A la sombra de Peter Pan

 

   Mientras mis compañeros han aprovechado el primer día de sus vacaciones de Navidad para regresar a su hogar, con su promesa de calidez después de un trimestre frío y agotador, yo he comprado un billete de tren con destino a Valencia y la intención de visitar a mi abuela en su residencia.

  La madre de mi padre tiene ochenta y dos años. Desde que se quedó viuda, a principios de siglo, se acostumbró a vivir sola en su casa de Madrid y a no depender de sus tres hijos, todos con trabajos exitosos, familia y aficiones que no la incluían en absoluto.
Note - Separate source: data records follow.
-- ==== Sys2Proof/Laws/Runs.lean ====
section
/-! SUPPORT. Runs of several steps, and the SET lines of the boot sequence (70_reset_and_hazards.md R176), entry by entry. -/

namespace Sys2Proof.Machine

@[simp] theorem steps_zero (s : State) : steps 0 s = some s := rfl

/-- A run whose first step goes on is the rest of the run from there. -/
theorem steps_succ_of_next {n : Nat} {s t : State} (h : step s = .next t) : steps (n + 1) s = steps n t := by
  rw [steps, h]

/-- A run that reaches a state went on at its first step. -/
theorem steps_succ {n : Nat} {s u : State} (h : steps (n + 1) s = some u) :
    ∃ t, step s = .next t ∧ steps n t = some u := by
  unfold steps at h
  split at h
  · exact ⟨_, by assumption, h⟩
  all_goals cases h

@[simp] theorem setLines_nil (c : Nat) : setLines c [] = [] := rfl

/-- A channel at 0 is not set. -/
@[simp] theorem setLines_zero (c : Nat) (vs : List Intensity) : setLines c (0 :: vs) = setLines (c + 1) vs := rfl

/-- A channel at another intensity is set by one line. -/
theorem setLines_cons {v : Intensity} (c : Nat) (vs : List Intensity) (hv : v ≠ 0) :
    setLines c (v :: vs) = .set (BitVec.ofNat 5 c) (zext32 v) :: setLines (c + 1) vs := if_neg hv

end Sys2Proof.Machine
end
Durante años, sus conciertos, sus reuniones para tomar el té con sus amigos y las lecturas seleccionadas por un bibliotecario fiel, compusieron su día a día. Famosa actriz en su juventud y con una cuenta bancaria que le permitía no preocuparse de llegar a fin de mes, a la vida sólo le pedía salud y amigos, y a ser posible celebrarlo siempre con un vaso de buen vino.
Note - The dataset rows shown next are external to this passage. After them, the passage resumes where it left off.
/-- IGNORE with no swap pending and with one pending. -/
theorem witness_FlipUnderIgnore :
    let s := staged .uni .ignore
    (s.cfg.swapPolicy = .ignore ∧ s.queued = s.inUse) ∧
      { s with queued := true }.cfg.swapPolicy = .ignore ∧ { s with queued := true }.queued ≠ s.inUse := by decide

/-- TOGGLE with no swap pending and with one pending. -/
theorem witness_FlipUnderToggle :
    let s := staged .uni .toggle
    (s.cfg.swapPolicy = .toggle ∧ s.queued = s.inUse) ∧
      { s with queued := true }.cfg.swapPolicy = .toggle ∧ { s with queued := true }.queued = (!s.inUse) := by decide

/-- WAIT with no swap pending and with one pending. -/
theorem witness_FlipUnderWait :
    let s := staged .uni .wait
    (s.cfg.swapPolicy = .wait ∧ s.queued = s.inUse) ∧
      { s with queued := true }.cfg.swapPolicy = .wait ∧ { s with queued := true }.queued ≠ s.inUse := by decide

theorem witness_CommandWordsFlipOrNothing :
    (0xFFFFFFFF : Data).getLsbD 0 = true ∧ (0xFFFFFFFE : Data).getLsbD 0 = false := by decide

/-- The last slice of a buffer and the first index beyond it. -/
theorem witness_StatusAndBufferReads :
    (2 : BitVec 4).toNat < (sweeping .uni .supersede).cfg.r ∧ (sweeping .uni .supersede).cfg.r ≤ (3 : BitVec 4).toNat := by
  decide

/-- `sweeping` with one cycle presented. -/
def sweepingWith (m : SweepMode) (p : SwapPolicy) (inp : CycleInput) : State := (sweeping m p).present inp

/-- A cycle that presents FLIP and has a tick. -/
def tickedFlip : CycleInput := { presentWord 0x100800000001 with tickEn := true }

/-- A FLIP performed, a step without reset, a step with reset. -/
theorem witness_ActiveBufferNeverWritten :
    (∃ t, exec .flip (staged .uni .supersede) = .next t) ∧
      (goesOn (sweepingWith .uni .supersede tickedFlip) = true ∧
        (sweepingWith .uni .supersede tickedFlip).nextInput.rst = false) ∧
      goesOn (sweepingWith .uni .supersede resetCycle) = true ∧
      (sweepingWith .uni .supersede resetCycle).nextInput.rst = true :=
  ⟨⟨_, rfl⟩, by decide +kernel⟩

/-- The next edge of `sweepingWith` with a ticked cycle is a boundary expiry. -/
theorem sweepingWith_boundary (p : SwapPolicy) (inp : CycleInput) (hr : inp.rst = false) (ht : inp.tickEn = true) :
    (sweepingWith .uni p inp).ExpiryEdge ∧ (sweepingWith .uni p inp).AtBoundary :=
  ⟨⟨hr, rfl, ht, rfl⟩, rfl⟩

/-- A boundary expiry, and a step that is none. -/
theorem witness_CommitExactlyAtBoundaryExpiry :
    (step (sweepingWith .uni .supersede tickCycle) = .next (after (sweepingWith .uni .supersede tickCycle)) ∧
        (sweepingWith .uni .supersede tickCycle).nextInput.rst = false ∧
        (sweepingWith .uni .supersede tickCycle).ExpiryEdge ∧ (sweepingWith .uni .supersede tickCycle).AtBoundary) ∧
      step (sweeping .uni .supersede) = .next (after (sweeping .uni .supersede)) ∧
      (sweeping .uni .supersede).nextInput.rst = false ∧
      ¬ ((sweeping .uni .supersede).ExpiryEdge ∧ (sweeping .uni .supersede).AtBoundary) :=
  ⟨⟨step_after (by decide +kernel), rfl, sweepingWith_boundary _ _ rfl rfl⟩, step_after (by decide +kernel), rfl,
    fun h => absurd h.1.2.2.1 (by decide)⟩

/-- A FLIP in the boundary cycle (P9), and a FLIP performed. -/
theorem witness_FlipInBoundaryCycle :
    ((sweepingWith .uni .wait tickedFlip).cfg.Admitted ∧ (sweepingWith .uni .wait tickedFlip).ExpiryEdge ∧
        (sweepingWith .uni .wait tickedFlip).AtBoundary ∧ (sweepingWith .uni .wait tickedFlip).nextInput.presentsFlip) ∧
      ∃ t, exec .flip (staged .uni .supersede) = .next t :=
  ⟨⟨by decide +kernel, (sweepingWith_boundary _ _ rfl rfl).1, (sweepingWith_boundary _ _ rfl rfl).2,
    by decide +kernel⟩, ⟨_, rfl⟩⟩

/-- A FLIP before the boundary, a second FLIP that the policy holds or absorbs, then the boundary expiry (P3). -/
def flipBeforeBoundary (p : SwapPolicy) : State :=
  { sweeping .uni p with
    queued := false, inputs := [presentWord 0x100800000001, presentWord 0x100800000001, tickCycle] }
   En esta residencia de la periferia urbana mi abuela ya no parece ella. Sentada en un sillón y mirando de frente un aparato de televisión atornillado en la pared, parece camuflarse entre un montón de leña seca amontonada para ser quemada y apenas si sonríe cuando la miro de frente durante más de un minuto hasta que algo hace clic en su cabeza y se confía a darme un beso.
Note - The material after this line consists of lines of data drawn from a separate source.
-- ==== Sys2Proof/Syntax.lean ====
section
/-! DEFINITION. The commands of the block: one constructor for each row of the opcode map
(30_encoding.md R74), with its operands in the order of its format (R73). -/

namespace Sys2Proof

/-- A host command with its operands. A device address is typed as 7 bits, so that the check of R76 on
`a` is made where a frame is decoded. -/
inductive Instr where
  /-- WRREG a, r, v (40_adapter.md R101). -/
  | wrreg (a : Addr) (r v : Byte)
  /-- WRBUF a, r, data (R102). -/
  | wrbuf (a : Addr) (r : Byte) (data : List Byte)
  /-- RDBUF a, r, len (R103). -/
  | rdbuf (a : Addr) (r len : Byte)
  /-- DECODE fmt, data (R104). -/
  | decode (fmt data : List Byte)
  /-- SETUP (41_driver_config.md R132). -/
  | setup
  /-- SETITIME t, in milliseconds (R135). -/
  | setitime (t : S32)
  /-- SETPARAM bl, hy, off, the last in thousandths (R136). -/
  | setparam (bl hy off : S32)
  /-- RAW (42_readout.md R161). -/
  | raw
  /-- LIGHT (R162). -/
  | light
  /-- RGB (R164). -/
  | rgb
  /-- COLOR (43_color.md R190). -/
  | color
  /-- GETRED (42_readout.md R167). -/
  | getred
  /-- GETGREEN (R168). -/
  | getgreen
  /-- GETBLUE (R169). -/
  | getblue
deriving DecidableEq, Repr

end Sys2Proof
end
   —¿Cómo te encuentras? –le pregunto casi con ansiedad.

   -Bueno, en este balneario no se está mal. Tengo una habitación para mí sola y de salud me encuentro bien. Lo único que tengo hambre, mucha hambre, y no hay nadie con quien hablar de nada.

   Mi abuela nunca ha estado tan delgada. Para que no se le caigan los pantalones, se los sujeta con una rebeca atada a la cintura. Y necesita que la peluquera del centro le tiña las canas para no parecer la bruja del cuento.

   —¿Han venido a verte tus hijos últimamente?

  —¿Mis hijos? Creo que no. El mayor vive en el extranjero. Y los otros dos trabajan mucho, los negocios no van bien, y no tienen tiempo.

   Mi padre es dueño de una galería de arte y me parece que en su mundo glamuroso no cabe encargarse ni siquiera una vez al mes de su madre, a la que ingresó con la complicidad de sus hermanos en este moridero, eso sí, después de repartirse a partes iguales el patrimonio de mi abuela escudándose en que ya no estaba en condiciones mentales para gestionar su existencia: le expoliaron la casa, se apropiaron de su dinero y la abandonaron a su suerte entre personas ajenas en una comunidad lejana a la suya.

   —Abuela, ya sabes que no se puede, pero te he traído dos tabletas de chocolate con almendras, dos paquetitos de anacardos y una botellita de ese Rioja que te gusta tanto. Abre el bolso para que los escondamos. Te los puedes tomar poquito a poco en tu habitación.

   —O muchito a muchito, que estoy muerta de hambre.

   Mentiría si dijera que me preocupa que le suba el azúcar o que esta noche se duerma ebria, porque lo que de verdad me duele es que en estas fechas tan familiares ninguno de nosotros la vamos a llevar a casa. A mis padres les parece que no queda bien con sus ausencias y sus inseguridades, que las visitas necesitan una atmósfera cómoda, y que el mundo de los negocios es así de cruel y de exigente. Me la imagino bebiendo cava y sonriéndonos, contenta, y pienso que no se merece menos que nuestro afecto, que nuestro respeto.

   La visita se acaba; antes de que me dé cuenta ya la vienen a buscar para cenar. La acompaño con orgullo dejando que se sujete a mi brazo y por un rato piense que no está sola, que ha venido alguien de otro universo a recordarle por un tiempo muy breve quién es. La verdura con champiñones del comedor, tan falta de gracia, me lleva a pensar en sus pantalones demasiado grandes y en el chocolate que seguramente no sobrevivirá a la noche.

   Mi abuela me olvida prácticamente en cuanto la siento a la mesa. Una de sus acompañantes me grita que todos aseguramos que volveremos pronto, pero que no cumplimos la palabra, que sólo lo decimos para quedar bien. Pienso que es una crueldad por su parte, aunque no tan grande como la que denuncia.

   Si mi abuela supiera quién es, no permitiría que a nadie le tratasen así. Pero es una superviviente de otros tiempos y su grandeza ya no se lleva en esta sociedad de la abundancia. Ciertamente no me siento dichoso de volver a casa esta Navidad.